- Born: Miranda Eleanor De Fonbrune Cooper 1975 (age 50–51)
- Origin: England
- Genres: Pop; dance-pop; electropop;
- Occupations: Singer; songwriter; record producer; dancer; television presenter;
- Instrument: Vocals;
- Years active: 1996–present

= Miranda Cooper =

English singer, songwriter (born 1975)

Miranda Cooper (born 1975) is an English singer, songwriter, record producer, dancer and television presenter. Miranda Cooper has worked in the music industry since 1996 when she gained her first recording contract. She worked as a professional dancer for artists such as Dannii Minogue before going into television presenting.

In 1997, Cooper met Brian Higgins, the founder of Kent-based songwriting and production team Xenomania. Miranda Cooper signed a deal with London Records under the alias Moonbaby, releasing the single "Here We Go" to little success, although it was used as the theme tune to the cartoon series Totally Spies! with some lyrics adjusted. Cooper started songwriting with Higgins, eventually finding commercial success and critical acclaim with their productions for Girls Aloud and Sugababes. Cooper has co-written for successful artists such as Alesha Dixon, Gabriella Cilmi and Kylie Minogue.

==Life and career==

===1996–2000: dancing, presenting, and recording===
Cooper found a passion for dancing and performing when she was nine years old. Cooper worked for as a backing dancer for Gina G, performing with her at the 1996 Eurovision Song Contest. She has also danced for Dannii Minogue and PJ and Duncan. Cooper later stopped dancing and went into television presenting. She gained her first record deal in 1996 as one half of the pop duo T-Shirt, alongside Chloé Treend. The duo signed to Warner Bros. Records, and their cover of Hot Chocolate's "You Sexy Thing" reached number five in New Zealand and number six in Australia.

Cooper was introduced to English record producer Brian Higgins by Saint Etienne members Bob Stanley and Pete Wiggs in the late 1990s. Cooper began recording music with him under the moniker Xenomania. "As soon as he played me some tracks, I thought 'This feels right.'" Thanks to a connection with Pete Tong, Cooper and Higgins were able to sign a deal with London Records. In 2000, Cooper was signed as a solo artist under the alias of Moonbaby. A four-track sampler was released, featuring the songs "Moonbaby", "Here We Go" (later recorded by Lene Nystrøm and Girls Aloud), "Deadlines and Diets" (later recorded by Girls Aloud), and "I'm Thru with Love" (later recorded by Alesha Dixon). "Here We Go" was due to be released as a single in June 2000, but the release fell through. The song later became the basis for the theme tune to the hit cartoon series Totally Spies! in 2001. The deal with London Records and Xenomania ultimately fell through.

===2001–present: songwriting and musical theatre===
Following the demise of their deal with London Records, Cooper and Higgins began writing and producing for other artists.

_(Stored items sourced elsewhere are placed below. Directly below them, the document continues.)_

-- ==== Sys2Proof/Machine/Packages.lean ====
section
/-! DEFINITION. Model packages: their sections parsed (R356, R358, R359, R168, R173, R197, R227) and the rules that refuse one
(PLAN_ERR 8 of R354). -/

namespace Sys2Proof.Machine

open Sys2Proof

/-- The n-byte records of a section. -/
def recordsOf (n : Nat) (b : Bytes) : List Bytes := (chunks n b).filter (fun r => r.length == n)

/-! Sections. -/

/-- A tensor record (R359). -/
def parseTensor (b : Bytes) : TensorRec :=
  { fmt := leAt b 0 1, role := leAt b 1 1, c := leAt b 2 2, n := leAt b 4 2, yDiv := leAt b 6 1, xDiv := leAt b 7 1,
    y := leAt b 8 2, x := leAt b 10 2, scaleRec := leAt b 12 2, hold := leAt b 14 1, flags := leAt b 15 1,
    dataOff := leAt b 16 4, dataLen := leAt b 20 4, auxOff := leAt b 24 4, auxLen := leAt b 28 4 }

/-- A layer record (R359). -/
def parseLayer (b : Bytes) : LayerRec :=
  { opclass := leAt b 0 1, subop := leAt b 1 1, flags := leAt b 2 1, func := leAt b 3 1, in0 := leAt b 4 2,
    in1 := leAt b 6 2, in2 := leAt b 8 2, out := leAt b 10 2, weight := leAt b 12 2, bias := leAt b 14 2,
    record := leAt b 16 2, axis := leAt b 18 1, eps := leAt b 20 4, lambda := leAt b 24 2 }

/-- A window record (R173). -/
def parseWindow (b : Bytes) : WindowRec :=
  let m := leAt b 1 1
  let f := leAt b 23 1
  { op := leAt b 0 1, padMode := bits m 0 2, countMode := bits m 2 1, sparse := bitAt m 3, gated := bitAt m 4,
    zcIn := bitAt m 5, zcOut := bitAt m 6, kh := leAt b 2 1, kw := leAt b 3 1, sy := leAt b 4 1, sx := leAt b 5 1,
    dy := leAt b 6 2, dx := leAt b 8 2, pt := leAt b 10 2, pb := leAt b 12 2, pl := leAt b 14 2, pr := leAt b 16 2,
    opy := leAt b 18 1, opx := leAt b 19 1, groups := leAt b 20 2, halo := bits (leAt b 22 1) 0 2, flowG := bits f 0 3,
    flowSh := bits f 4 3, padValue := leAt b 24 4 }

/-- A scale policy record (R168). -/
def parseScale (b : Bytes) : ScaleRec :=
  let m := leAt b 0 1
  { fmt := bits m 0 4, path := bits m 4 1, eventEn := bitAt m 5, reassay := bitAt m 6, sr := bitAt m 7,
    history := bits (leAt b 1 1) 0 5, margin := bits (leAt b 1 1) 5 3, initExp := signedOf 8 (leAt b 2 1),
    outliers := (List.range (min (leAt b 3 1) 16)).map (fun i => leAt b (8 + 2 * i) 2), limit := leAt b 4 2 }

/-- A region record and its anchors (R197, R356). -/
def parseRegion (b : Bytes) : RegionRec :=
  { scoreT := leAt b 0 2, iouT := leAt b 2 2, maxKeep := leAt b 4 1, classes := leAt b 5 1,
    weights := (List.range 4).map (fun c => bits (leAt b 6 2) (4 * c) 4),
    anchors := (recordsOf 8 (b.drop 16)).map (fun a => (leAt a 0 2, leAt a 2 2, leAt a 4 2, leAt a 6 2)) }

/-- An entry of a frame type's tensor list (R356). -/
def parseCoded (b : Bytes) : CodedRec :=
  { tensor := leAt b 0 2, prior := leAt b 2 1, k := leAt b 3 1, first := leAt b 4 4, list := leAt b 8 4,
    mu := leAt b 12 2, sigma := leAt b 14 2 }

/-- The intra and inter tensor lists of a CODED section. -/
def parseCodedLists (b : Bytes) : List CodedRec × List CodedRec :=
  let n := leAt b 0 4
  let rest := b.drop (4 + 16 * n)
  (((recordsOf 16 (b.drop 4)).take n).map parseCoded, ((recordsOf 16 (rest.drop 4)).take (leAt rest 0 4)).map parseCoded)

/-- Entries of a directory record: n + 1 of a table, K - 1 of a threshold list, none of an unused record (R227). -/
def cdfCount (d : Nat) : Nat := if bits d 22 2 = 0 then 0 else if bits d 22 2 = 1 then bits d 24 8 + 2 else bits d 24 8

/-- The records of a CDF section: OFFSET counts entries from the end of the records (R356). -/
def parseCdf (b : Bytes) : List CdfRec :=
  let n := leAt b 0 4
  let data := b.drop (4 + 8 * n)
  ((recordsOf 8 (b.drop 4)).take n).map (fun r =>
    let d := leNat r
    { kind := bits d 22 2, centre := bits d 32 8, first := bits d 40 15,
      entries := (List.range (cdfCount d)).map (fun i => leAt data (2 * (bits d 0 22 + i)) 2) })

/-- The package a container's sections hold. sec gives a section's bytes by TYPE, none where it is absent. -/
def parsePackage (id version : Nat) (d : Bytes) (sec : Nat → Option Bytes) : ModelPkg :=
  let get := fun t => (sec t).getD []
  let h := get 0x101
  let coded := parseCodedLists (get 0x104)
  { id := id, version := version, d := d, arith := leAt h 0 1, media := leAt h 1 1, ratePoints := leAt h 2 1,
    funcSet := leAt h 3 1, stateBytes := leAt h 4 4, mediaParams := sub h 8 16,
    tensors := (recordsOf 32 (get 0x102)).map parseTensor, layers := (recordsOf 32 (get 0x103)).map parseLayer,
    intra := coded.1, inter := coded.2, cdf := parseCdf (get 0x105), window := (recordsOf 32 (get 0x107)).map parseWindow,
    scale := (recordsOf 40 (get 0x108)).map parseScale, region := (sec 0x109).map parseRegion, weights := get 0x10A }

Cooper has been described as the "chief lyricist" of Xenomania, who are based out of a converted mansion in Kent. Cooper co-wrote the lyrics for the song "Round Round" which became a number one hit for the Sugababes in 2002. Xenomania continued their commercial breakthrough by writing "Sound of the Underground" for Popstars: The Rivals winners Girls Aloud; the song spent four consecutive weeks at number one.

Since 2002, Xenomania have been recurring collaborators of Girls Aloud. Miranda Cooper co-wrote all of Girls Aloud's original singles up until their hiatus in 2009, including the BRIT Award-winning number one "The Promise". Cooper also co-wrote another number one single for the Sugbabes, 2003's "Hole in the Head", as well as the singles "In the Middle" and "Red Dress". In 2011, Cooper worked with girl group The Saturdays, co-penning the single "All Fired Up", and boy band The Wanted. Cooper has also co-written songs for prestigious artists such as Kylie Minogue, Pet Shop Boys, and Maisie Peters including the singles "Giving You Up", "Love Etc.", and "There It Goes". Xenomania have also helped launch the careers of The X Factor contestant Amelia Lily and Australian singer-songwriter Gabriella Cilmi.

In May 2018, a stage musical adaptation of the film Son of Rambow was workshopped at The Other Palace in London which featured lyrics by Cooper (with previous writing partner Nick Coler and writer Richard Marsh). Cooper and Coler also wrote the musical adaptation of David Walliams' book Billionaire Boy which will premiere at the Nuffield Theatre, Southampton (City theatre) for Christmas 2018. In April 2026, it was announced she was adapting the 2019 film Fighting with My Family into a stage musical, alongside Coler and Jon Brittain.